Any citizen requesting similar information would be denied.

It’s a new technology capability, and police are asserting a monopoly on its use. Even more disturbing is that this de facto monopoly on the use of these technologies is being granted not by congress or the courts, but by corporations.

We can also see new technology power grabs coming soon.

The drone wars

The widespread police use of remote-controlled drone aircraft predicted by just about everybody will raise some interesting legal questions. For example, can police use drones to peek into people’s backyards, or does that violate the Constitution’s 4th-Amendment protection against “unreasonable searches and seizures”?

One possibility is that, as with many technologies in the past, law enforcement agencies will be granted the exclusive right to use drone technology along with an exception to (or a new definition of) the 4th Amendment.

Another possibility was raised recently by John Villasenor, a senior fellow at the Brookings Institution in an NPR interview. He points out that a 2001 case established that when “the government uses a device that is not in general public use to explore details of the home that would previously have been unknowable without physical intrusion, the surveillance is a search.”

In that case, if drones grow in popularity among consumers to the point where they can be found to be “in general public use” then drone spying on backyards would not be “searches,” and would thereby not be banned by the Constitution.

In either of the cases, the police would retain exclusive use of the information gathered by drones, as well as the knowledge of exact details of the surveillance.

Are we going to accept this?

The bigger question is this: What should a free society do in order to safeguard its freedom as new technologies come online?

Unfortunately, the Constitution doesn’t mention video cameras, cell phones or drones. But it clearly attempts to prevent government exclusivity over and use and control of, say, media technology or gun technology.

via How to Stop Cops from Abusing Technology – Datamation.

Comments
  1. Helen Jones says:

    I was just reading a blog written by The Rutherford Institute, I believe you will be interested to read their material, it’s consistent and corraborates with your own blogs.
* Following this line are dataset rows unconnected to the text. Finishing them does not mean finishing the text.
/-- SCHED behind its registers (R376 to R396): items by slot, generations by slot and what every RESET adds to them, READY
lists and dispatch queues of slots, domains as slots in ticket order, the list last served at each priority and the domain
last served, each plus 1, messages on their way, threads parked in ENQ with their record, and the count of arrivals since the
trace was enabled. -/
structure SchedUnit where
  items : Tbl (Option WorkItem) := []
  gens : Tbl Nat := []
  genAdd : Nat := 0
  lists : Tbl (List Nat) := []
  dq : Tbl (List Nat) := []
  doms : Tbl (List Nat) := []
  rr : Tbl Nat := []
  relRr : Nat := 0
  dones : List DoneMsg := []
  cancels : List (Nat × Nat) := []
  enqs : List (Nat × List Nat) := []
  traced : Nat := 0
  seq : Nat := 0
deriving DecidableEq, Repr

/-- A substitution in progress in a cluster (R394): the logical engine and the clock of its acceptance. -/
structure Subst where
  eng : Nat
  since : Nat
deriving DecidableEq, Repr

/-- A session of CIPHER (R402): algorithm, ICV length in bytes, key and salt octets. -/
structure Session where
  alg : Nat
  icv : Nat
  key : List Byte
  salt : List Byte
deriving DecidableEq, Repr

/-- A job of CIPHER (R404 to R408): queue, descriptor, whether its session was valid when it was accepted, and once it has
started its engine and its session as it stood then. -/
structure CipherJob where
  queue : Nat
  desc : Nat
  known : Bool
  engine : Option Nat := none
  sess : Option Session := none
deriving DecidableEq, Repr

/-- CIPHER behind its registers: sessions, releases on their way to it as (queue, descriptor), jobs in order of arrival, and
work items it has submitted that SCHED has not accepted yet (R407). -/
structure CipherUnit where
  sess : Tbl (Option Session) := []
  inQ : List (Nat × Nat) := []
  jobs : List CipherJob := []
  items : List (List Nat) := []
deriving DecidableEq, Repr

/-- A frame in a transmit queue of a lane (R453): its descriptor, for a fabric frame its Ethernet destination, and whether it
is a BEACON. -/
structure WireFrame where
  desc : Nat
  dst : Option Nat := none
  beacon : Bool := false
deriving DecidableEq, Repr

/-- A frame in a lane's receive buffer (R452): its bytes without FCS, its length on the wire, stamp and receive status, and
whether it goes to the forwarder. -/
structure WireRx where
  data : List Byte
  wireLen : Nat
  stamp : Nat
  status : Nat
  fabric : Bool
deriving DecidableEq, Repr

/-- A frame on a lane (R453): its descriptor unless it is a PAUSE frame, its bytes with FCS, and the clock at its end. -/
structure WireTx where
  desc : Option Nat
  bytes : List Byte
  endAt : Nat
deriving DecidableEq, Repr

/-- A wired lane behind its registers (R450 to R454): receiver lock, a fault signalled, since when LINK's conditions hold,
transmit queues by priority, the receive buffer, the frame on the lane, the end of a received PAUSE, PAUSE frames to send and
the clock of the last one sent while the buffer is above its threshold. -/
structure Lane where
  lock : Bool := false
  fault : Bool := false
  okSince : Option Nat := none
  q : Tbl (List WireFrame) := []
  rx : List WireRx := []
  cur : Option WireTx := none
  pauseUntil : Nat := 0
  pauseOut : List Nat := []
  xoff : Option Nat := none
deriving DecidableEq, Repr

/-- A transaction on the MDIO bus (R455, R456): a poll of a PHY_POLL entry or a command. -/
structure MdioTxn where
  poll : Option Nat := none
  c45 : Bool
  read : Bool
  phyad : Nat
  reg : Nat
  addr : Nat
  data : Nat
  tag : Tag := 0
deriving DecidableEq, Repr

/-- WIRE behind its registers: lanes, transactions in order of request, and the clock of each PHY's last poll, plus 1. -/
structure WireUnit where
  lanes : Tbl Lane := []
  mdio : List MdioTxn := []
  polled : Tbl Nat := []
deriving DecidableEq, Repr

/-- Bytes that HOST has written to host memory (R440). -/
structure HostWrite where
  addr : Nat
  bytes : List Byte
deriving DecidableEq, Repr

/-- What HOST has completed a read of the host with (R438): the data, and the poisoned bit. -/
structure HostReply where
  data : List Byte
  poisoned : Bool
deriving DecidableEq, Repr
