/-- TXQ_READY (R152, R153, R205, R207): a due command is selected once every condition holds; a full completion ring stalls
it, counted once. A DRAINING radio starts no command. A command that only awaits its response is no transmission in progress. -/
def execTxqReady (r : Fin 3) (s : State) : Host.Outcome State Fault Refusal :=
  .next <|
    let r := r.val
    let x := s.radio r
    match s.dueQueue r with
    | none => s
    | some q =>
      let busy := x.tx.isSome || (x.resp.phase != .none && x.resp.phase != .announced) || x.selected.isSome
      let held := match s.txq r q with
        | c :: _ => s.heldBack r q c || (if s.storeUp then c.lead else c.fetched) < c.lead
        | [] => true
      if busy || !s.locked r || s.tuning r || x.slice.isSome || s.life (rTile r) != .ready || s.dozing r || held then s
      else if s.txcFull r then
        match s.txq r q with
        | c :: cs => if c.stalled then s
          else (s.setTxq r q ({ c with stalled := true } :: cs)).sat (RADIO.TX_ERR_CNT r) 7 0 1
        | [] => s
      else (s.modRadio r fun y => { y with selected := some q }).seqEvent r evTXQ

/-- CMD_EXPIRE (R154): the head of a queue was not started by its due time plus LATEST. -/
def execCmdExpire (r : Fin 3) (q : Fin 5) (s : State) : Host.Outcome State Fault Refusal :=
  .next <|
    let r := r.val
    match s.txq r q.val with
    | c :: cs =>
      match c.due with
      | some d =>
        if c.word 6 != 0 && d * 25 + c.word 6 * 8 ≤ s.tick * 25 then
          let s1 := s.modRadio r fun x => { x with
            selected := if x.selected = some q.val then none else x.selected
            granted := if x.granted = some q.val then none else x.granted }
          (s1.setTxq r q.val cs).txUnsent r q.val c 2
        else s
      | none => s
    | [] => s

/-- TX_UNDERRUN (R155): MPDUs not sent intact stay queued. -/
def execTxUnderrun (r : Fin 3) (unsent : BitVec 8) (s : State) : Host.Outcome State Fault Refusal :=
  .next <|
    match (s.radio r.val).tx with
    | some t =>
      if t.onAir then
        s.modRadio r.val fun x => { x with tx := some { t with underrun := true, unsent := min 255 (t.unsent + unsent.toNat) } }
      else s
    | none => s

/-- The acknowledgement a transmission expects: 0 none (R190, R229, R285). -/
def State.ackOf (s : State) (r : Nat) (t : TxNow) : Nat :=
  match t.cmd.from_ with
  | .tpTable _ => 1
  | _ =>
    match t.stage with
    | .rts => 1
    | _ =>
      let fmt := nbits (s.tv r t.cmd 0) 31 28
      if fmt = 7 then (if nbits (s.tv r t.cmd 0) 27 27 = 1 then 0 else 1)
      else if fmt = 8 then
        (if 2 ≤ nbits (s.tv r t.cmd 0) 27 25 then 1 else nbits (s.tv r t.cmd 1) 15 14)
      else nbits (s.tv r t.cmd 1) 13 12

/-- Stations that one BFRP trigger of a sounding sequence can solicit: an RU26 each (R228, R234, DEDUCED, log entry 58). -/
def State.perBfrp (s : State) (r : Nat) (c : TxCmd) : Nat := max 1 (ruCount 0 (nbits (s.tv r c 0) 24 22))

/-- The users of the TB window that a PPDU of a multi-user command opens; none where it opens none: a trigger, the MU-BAR of
ACK = 2, or a BFRP trigger, which solicits its own part of the stations (R232, R234, R238). -/
def State.opensTb (s : State) (r : Nat) (t : TxNow) : Option (List Nat) :=
  let us := (s.muUsers r t.cmd).map (· % 1024)
  if t.cmd.words = [] || nbits (s.tv r t.cmd 0) 31 28 != 8 then none
  else match nbits (s.tv r t.cmd 0) 27 25, t.stage with
    | 2, .ppdu _ => some us
    | 3, .ppdu _ => some us
    | 5, .ppdu n => if n < 2 then none else
      let k := s.perBfrp r t.cmd
      some ((us.drop ((n - 2) * k)).take k)
    | 0, .ppdu 1 => some us
    | 1, .ppdu 1 => some us
    | _, _ => none

/-- PPDUs of a command: a sounding sequence sends an announcement, an NDP and as many BFRP triggers as its stations need, and ACK = 2
a MU-BAR trigger after the data (R232, R234). -/
def State.ppdusOf (s : State) (r : Nat) (c : TxCmd) : Nat :=
  if c.words = [] || nbits (s.tv r c 0) 31 28 != 8 then 1
  else if nbits (s.tv r c 0) 27 25 = 5 then 2 + (nbits (s.tv r c 0) 16 8 + s.perBfrp r c - 1) / s.perBfrp r c
  else if nbits (s.tv r c 0) 27 25 < 2 && nbits (s.tv r c 1) 15 14 = 2 then 2 else 1

/-- A transmission awaits its response (R190); one that still waited has failed. -/
def State.awaitFrom (s : State) (r : Nat) (t : TxNow) : State :=
  let s1 := match (s.mac r).await with
    | some a => (s.exchangeFail r a.tx true).sat (RADIO.ACC_CNT r) 31 16 1
    | none => s
  (s1.modRadio r fun y => { y with tx := none }).modMac r fun m => { m with await := some { tx := t, endAt := s.clock } }

/-- A granted head that waited for a partner's transmission to end contends again (R205). -/
def State.nstrFree (s : State) (r : Nat) : State :=
  (s.nstr r).foldl (fun s q =>
    let x := s.radio q
    match x.granted with
    | some ac =>
      if x.selected = some ac then s
      else match s.txq q ac with
        | c :: cs => (s.modRadio q fun y => { y with granted := none }).setTxq q ac ({ c with due := none } :: cs)
        | [] => s.modRadio q fun y => { y with granted := none }
    | none => s) s

/-- TX_PPDU_END (R125, R145, R157, R190, R193, R232): the anchor, TX_END, captures for pre-distortion with the error each
chain shows, and what the command does next. -/
def execTxPpduEnd (r : Fin 3) (airtime : BitVec 32) (errs : List Int) (s : State) : Host.Outcome State Fault Refusal :=
  .next <|
    let r := r.val
    let x := s.radio r
    let ended := fun (s : State) => (s.modRadio r fun y => { y with anchor := s.tick }).seqEvent r evTXEND
    match x.tx with
    | some t =>
      if !t.onAir then s
      else
        let t1 : TxNow := { t with airtime := t.airtime + airtime.toNat, onAir := false }
        let s0 := (ended s).modRadio r fun y => { y with
          tx := some t1
          duty := if s.ns / 10000000 ≤ (s.ns - airtime.toNat) / 10000000 then y.duty + airtime.toNat else y.duty }
        let s1 := s0.dpdCaptures r t.chains airtime.toNat (s.cmdPower r t.cmd) errs
        let s2 := match t.stage with
          | .ctsSelf =>
            let t2 : TxNow := { t1 with stage := .ppdu 0, onAir := true }
            s1.modRadio r fun y => { y with tx := some { t2 with till := s1.endTick r t2 (s.tick + s.sifs r * 16 / 25) } }
          | .rts => s1.awaitFrom r t1
          | .ppdu n =>
            match s.opensTb r t with
            | some us => s1.modMac r fun m => { m with
                tb := some (s.clock + s.sifs r + nbits (s.tv r t.cmd 2) 31 16 * 500 + 1000, us, false) }
            | none =>
              if n + 1 < s.ppdusOf r t.cmd then s1
              else if s.ackOf r t = 0 then
                let s2 := t.cmd.mpdus.foldl (fun (s : State) m => s.stqAcked r m)
                  ((s1.modRadio r fun y => { y with tx := none }).exchangeOk r t1)
                if nbits (s.tv r t.cmd 0) 31 28 = 7 && t.cmd.from_ = CmdFrom.firmware then s2.tpStatus r t.cmd false true
                else s2.fwStatus r t.cmd (fun _ => false) false
              else s1.awaitFrom r t1
        ((((s2.syncTxBusy r).chainsAtEnd r).rfSettle r).nstrFree r)
    | none =>
      if x.resp.phase != .sending then s
      else
        let s1 := (((ended s).modRadio r fun y => { y with resp := {} }).syncTxBusy r).dpdCaptures r x.resp.chains airtime.toNat
          (s.limitPower r x.resp.power) errs
        let s2 := if x.resp.kind = .tb then
            s1.modMac r fun m => { m with muUntil := (List.range 4).foldl (fun t ac =>
              tput (fun _ => 0) t ac (s.clock + s.rf (RADIO.MU_EDCA_AC r ac) 31 16 * 8 * 1024 * 500)) m.muUntil }
          else s1
        ((s2.chainsAtEnd r).rfSettle r).nstrFree r

/-! Responses at SIFS (R158). -/

/-- RESP_READY. -/
def execRespReady (r : Fin 3) (s : State) : Host.Outcome State Fault Refusal :=
  .next <|
    if (s.radio r.val).resp.phase = .prepared then
      (s.modRadio r.val fun x => { x with resp := { x.resp with phase := .ready, readyAt := s.tick } }).seqEvent r.val evRESPREADY
    else s

/-- The tick on which a response that is ready launches. -/
def State.launchAt (s : State) (r : Nat) : Nat :=
  let x := s.radio r
  let l := x.anchor + x.resp.offset - 512
  if x.resp.readyAt ≤ l then l else x.resp.readyAt + 1

/-- The last launch tick of a response. -/
def State.lastLaunch (s : State) (r : Nat) : Nat :=
  let x := s.radio r
  x.anchor + x.resp.offset + x.resp.window - 512

/-- RESP_LAUNCH: an armed response launches, aborting a reception in progress; a Towpath acknowledgement takes its SEQ
(R172, R281). -/
def execRespLaunch (r : Fin 3) (s : State) : Host.Outcome State Fault Refusal :=
  .next <|
    let r := r.val
    let x := s.radio r
    if x.resp.phase != .ready || !x.resp.armed || !s.locked r || s.tuning r || s.tick < s.launchAt r
        || s.lastLaunch r < s.launchAt r || s.lastLaunch r < s.tick || !s.live (rTile r)
        || (match x.resp.kind with
          | .towpath _ _ => !s.tpOn r
          | _ => false) then s
    else
      let s0 := s.rxAbort r 10
      let s1 := match x.resp.kind with
        | .towpath p _ => (s0.tpTake r p false).1
        | _ => s0
      let stamp := s.ns + 1600 + s.femDelay r x.resp.chains 31 16
      ((((s1.modRadio r fun y => { y with resp := { y.resp with 
        phase := .sending, armed := false, stamp := stamp
        till := s.tick + 512 + (match x.resp.kind with
          | .towpath _ _ => 100 * tpDuration 28 0 (2 * s.tpTones r) 1 (s.rf (RADIO.TP_CTL r) 23 23)
          | _ => Config.ppduNs [3, x.resp.rate] (x.resp.bas.map (·.size)).sum) * 8 / 25 } }).sat
        (RADIO.RESP_CNT r) 31 16 1).macBusy r).syncTxBusy r).ftmOnTx r stamp

/-- RESP_ABANDON: the response cannot launch in its window, finds no lock at its launch tick, or is not armed in time. -/
def execRespAbandon (r : Fin 3) (s : State) : Host.Outcome State Fault Refusal :=
  .next <|
    let r := r.val
    let x := s.radio r
    let p := x.resp.phase
    let late := s.lastLaunch r < s.tick
    let noLock := p = .ready && s.launchAt r ≤ s.tick && (!s.locked r || s.tuning r || (match x.resp.kind with
      | .towpath _ _ => !s.tpOn r
      | _ => false))
    let never := p = .ready && s.lastLaunch r < s.launchAt r
    if (p = .prepared && late) || (p = .ready && (late || noLock || never)) then
      (((s.modRadio r fun y => { y with resp := {} }).seqEvent r evTXEND).sat (RADIO.RESP_CNT r) 15 0 1).syncTxBusy r
    else s

end Sys2Proof.Machine
end

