/-- A receive agreement that begins starts its window at RX_SSN; one that ends releases what it holds (DEDUCED, log entry 23). -/
def State.ctxAgree (s : State) (k : Nat) (was : Bool) (t : Nat) : State :=
  let q := 8 * k + t
  let is_ := s.rxAgreed q
  if is_ && !was then (s.setBoard q { start := s.ctxFw k (tidOff t + 6) 2 % 4096 }).setRxStart q (s.ctxFw k (tidOff t + 6) 2)
  else if was && !is_ then ((s.board q).held.foldl (fun s h => s.rxRelease k t h) s).setBoard q {}
  else s

/-- The firmware-owned bytes of a context take effect (R215, R217). -/
def State.ctxApply (s : State) (k : Nat) : State :=
  let b := s.rbytes (ctxAddr k 0) 1024
  let was := (List.range 8).map fun t => s.ctxState k = 2 && s.rxAgreed (8 * k + t)
  let s1 := s.modMlink fun x => { x with shadow := tput (fun _ => []) x.shadow k b }
  let s2 := [0, 1, 2].foldl (fun s l => s.ctxInstall k b l) s1
  (List.range 8).foldl (fun s t => s.ctxAgree k (was.getD t false) t) s2

/-- CTX_ACTIVATE. -/
def execCtxActivate (by_ : Req) (tag : Tag) (s : State) : Host.Outcome State Fault Refusal :=
  .next <| s.ctxCmd by_ tag false fun s =>
    let k := s.rf MLINK.CTX_ARG 9 0
    if s.ctxState k != 1 then s.ctxPost tag 4 k
    else match s.ctxRefusal k (s.rbytes (ctxAddr k 0) 1024) with
      | some c => s.ctxPost tag c k
      | none => (((s.ctxApply k).ctxPut k 0 1 2).ctxCount 0 1).ctxPost tag 0 k

/-- CTX_REFRESH. -/
def execCtxRefresh (by_ : Req) (tag : Tag) (s : State) : Host.Outcome State Fault Refusal :=
  .next <| s.ctxCmd by_ tag false fun s =>
    let k := s.rf MLINK.CTX_ARG 9 0
    if s.ctxState k != 2 then s.ctxPost tag 4 k
    else match s.ctxRefusal k (s.rbytes (ctxAddr k 0) 1024) with
      | some c => s.ctxPost tag c k
      | none => (s.ctxApply k).ctxPost tag 0 k

/-- Free the MPDUs of a queue that no command has claimed, counting them (R218). -/
def State.stqFlush (s : State) (q : Nat) : State :=
  let out := (s.stq q).filter fun m => !m.flight
  if out.isEmpty then s
  else
    let s1 := (s.setStq q ((s.stq q).filter (·.flight))).syncWindow q
    (out.foldl (fun s m => s.freeDesc 3 m.desc) s1).sat MLINK.STQ_DROP 31 0 out.length

/-- CTX_FREE (R218): CLOSING at once; DONE is posted by CTX_FREE_DONE. -/
def execCtxFree (by_ : Req) (tag : Tag) (s : State) : Host.Outcome State Fault Refusal :=
  .next <| s.ctxCmd by_ tag true fun s =>
    let k := s.rf MLINK.CTX_ARG 9 0
    let st := s.ctxState k
    if st != 1 && st != 2 then s.ctxPost tag 4 k
    else
      let s1 := (((s.pathBusy MLINK.CTX_RESULT 0 tag).wf MLINK.CTX_RESULT 17 8 k).ctxPut k 0 1 3).ctxCount 0 (if st = 2 then -1 else 0)
      let s2 := s1.modMlink fun x => { x with
        freeing := some k, addrs := x.addrs.filter fun e => e.1 % 1024 != k }
      let s3 := (List.range 8).foldl (fun s t =>
        (((s.board (8 * k + t)).held.foldl (fun s h => s.freeDesc 3 h.desc) s).setBoard (8 * k + t) {}).stqFlush (8 * k + t)) s2
      (List.range 32).foldl (fun s n =>
        if s.rf (MLINK.TWT_W0 n) 28 27 = 0 && s.rf (MLINK.TWT_W0 n) 9 0 = k then s.wf (MLINK.TWT_W0 n) 31 31 0 else s) s3

/-- CTX_ILLEGAL_OP. -/
def execCtxIllegalOp (by_ : Req) (tag : Tag) (s : State) : Host.Outcome State Fault Refusal :=
  .next <| s.ctxCmd by_ tag false fun s => s.ctxPost tag 5 0

/-- CTX_FREE_DONE (R218): none of the context's MPDUs remains in flight. -/
def execCtxFreeDone (s : State) : Host.Outcome State Fault Refusal :=
  .next <|
    match s.mlink.freeing with
    | none => s
    | some k =>
      if (List.range 8).any fun t => !(s.stq (8 * k + t)).isEmpty then s
      else
        let s1 := s.modMlink fun x => { x with freeing := none, shadow := tput (fun _ => []) x.shadow k [] }
        ((s1.ctxPut k 0 1 0).ctxCount (-1) 0).ctxPost (s.pathTag MLINK.CTX_RESULT 0) 0 k

/-- CTX_ACK (R28). -/
def execCtxAck (by_ : Req) (tag : Tag) (s : State) : Host.Outcome State Fault Refusal :=
  .next <| s.onWrite by_ 5 fun s => s.pathAck MLINK.CTX_RESULT 0 tag

/-! Station-TID queues (R220 to R223). -/

/-- QLIMIT of a context. -/
def State.qLimit (s : State) (k : Nat) : Nat :=
  let n := s.ctxFw k 26 2
  if n = 0 then 1024 else min 4095 n

/-- Link a descriptor of a queue to the next one, or end the chain (R220, R318). -/
def State.linkDesc (s : State) (d : Nat) (next : Option Nat) : State :=
  s.storeWrite 3 d (le 4 (match next with
    | some e => 2 ^ 31 + e / 64
    | none => 0))

/-- A write of STQ_ENQ[q]: the descriptor joins the queue, or is dropped (R220, R221). -/
def State.stqEnq (s : State) (q : Nat) (val : Word) : State :=
  let k := q / 8
  let d := 64 * fld val 26 0
  let l := s.stq q
  if s.ctxState k != 2 || s.qLimit k ≤ l.length || storeEnd ≤ d then
    ((if storeEnd ≤ d then s else s.freeDesc 3 d).sat MLINK.STQ_DROP 31 0 1).evt 5 23
  else
    let s1 := s.linkDesc d none
    let s2 := match l.getLast? with
      | some m => if m.flight then s1 else s1.linkDesc m.desc (some d)
      | none => s1
    s2.setStq q (l ++ [{ desc := d, arrived := s.clock }])

/-- STQ_ENQ (R220, R221). -/
def execStqEnq (by_ : Req) (q : Fin 8192) (val : Word) (s : State) : Host.Outcome State Fault Refusal :=
  .next <| s.onWrite by_ 5 fun s => s.stqEnq q.val val

/-! Target wake time (R239, R240). -/

/-- A TWT entry is in use. -/
def State.twtUsed (s : State) (n : Nat) : Bool :=
  let w := s.rd (MLINK.TWT_W0 n)
  bit w 31 && fld w 28 27 != 3 && fld w 26 25 != 3 && (s.rd (MLINK.TWT_W1 n)).toNat != 0 && s.rf (MLINK.TWT_W3 n) 15 0 != 0

/-- The TSF at which the present period of an entry began: the last of START, START + INTERVAL and so on, where that lies less than
DURATION back and after the last write of the entry; START is the first TSF with its low 32 bits after its own write (R239). -/
def State.twtNow (s : State) (n : Nat) : Option Nat :=
  let l := s.rf (MLINK.TWT_W0 n) 26 25
  let t := s.tsf l
  let tw := s.tsfAt l (tget (fun _ => 0) s.mlink.twtFrom n)
  let t0 := tw + ((s.rd (MLINK.TWT_W2 n)).toNat + 2 ^ 32 - tw % 2 ^ 32) % 2 ^ 32
  let d := (t - t0) % (s.rd (MLINK.TWT_W1 n)).toNat
  if t0 ≤ t && d < s.rf (MLINK.TWT_W3 n) 15 0 * 256 && s.tsfAt l (tget (fun _ => 0) s.mlink.twtAt n) ≤ t - d then some (t - d)
  else none

/-- TWT_PERIOD_START (R224, R237, R239): a period begins, once; one that still runs gives way to it. -/
def execTwtPeriodStart (n : Fin 32) (s : State) : Host.Outcome State Fault Refusal :=
  .next <|
    let n := n.val
    if !s.live 5 || !s.twtUsed n then s
    else match s.twtNow n with
      | none => s
      | some t =>
        if (s.twtRun n).map (·.start) = some t then s
        else
          let w := s.rd (MLINK.TWT_W0 n)
          let l := fld w 26 25
          let s1 := s.modMlink fun x => { x with
            twtOn := tput (fun _ => none) x.twtOn n (some { start := t, w0 := w, w3 := s.rd (MLINK.TWT_W3 n) })
            twtSel := if bit w 30 then x.twtSel.filter (· != n) ++ [n] else x.twtSel }
          let s2 := (List.range 1024).foldl (fun s k =>
            if s.twtMember w k && s.linkFlag k l 2 then s.setLinkFlag k l 3 true else s) s1
          if bit w 29 then s2.evt 5 25 else s2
We are already not living in a “free” society. We are suppose to be a society of democracy, but while Americans had their heads turned chasing the “American Dream” The big bad Government was plotting to take away all of our rights under the US Constitution. When my son committed a heineous crime in 2009 I learned a lot. Law enforcers believed my son was living with me, so they illegally tapped my landline. When I moved away from the home where they installed a wire on the landline. They approached a so called family friend and he gave them my cellphone number and they tracked and tapped into it. I learned that they can actually see you through the phone display, of course they can listen to your incoming and outgoing calls. But, I was shocked to learn that they can hear you even when you are not making a phone call, and while the phone is off! That same family friend asked to install a Norton virus program into my computer, claiming he was “so concerned.” He ended up giving law enforcment access to both my laptop and my daughter’s desktop computers. They can see and hear through these devices, but they also can take over your mobile phones and computers and decide which messages you will send and receive! I learned this all from my experienes with the same law enforcement I was raised to respect and honor. I no longer have the same feelings or beliefs of law enforcment because of those experiences in 2009. Americans had better wakeup! No longer do we have privacy, the incident of 911 -supposedly, started a trickle down effect, so to speak, where our Government was allowed under The USA Patriot’s Act and -now I’ve recently learned about, the National Defense Authorization Act of 2012 (NDAA), under President Obama’s reign. You say Weber is bad and DSA Bruscato is better. I say Obama is better for the American people overall, but at the end of the day politics is politics and the American people are being terrorized upon, brainwashed, violated against and raped by our own government! What do we do? Pray, there is no other help and no easy answers.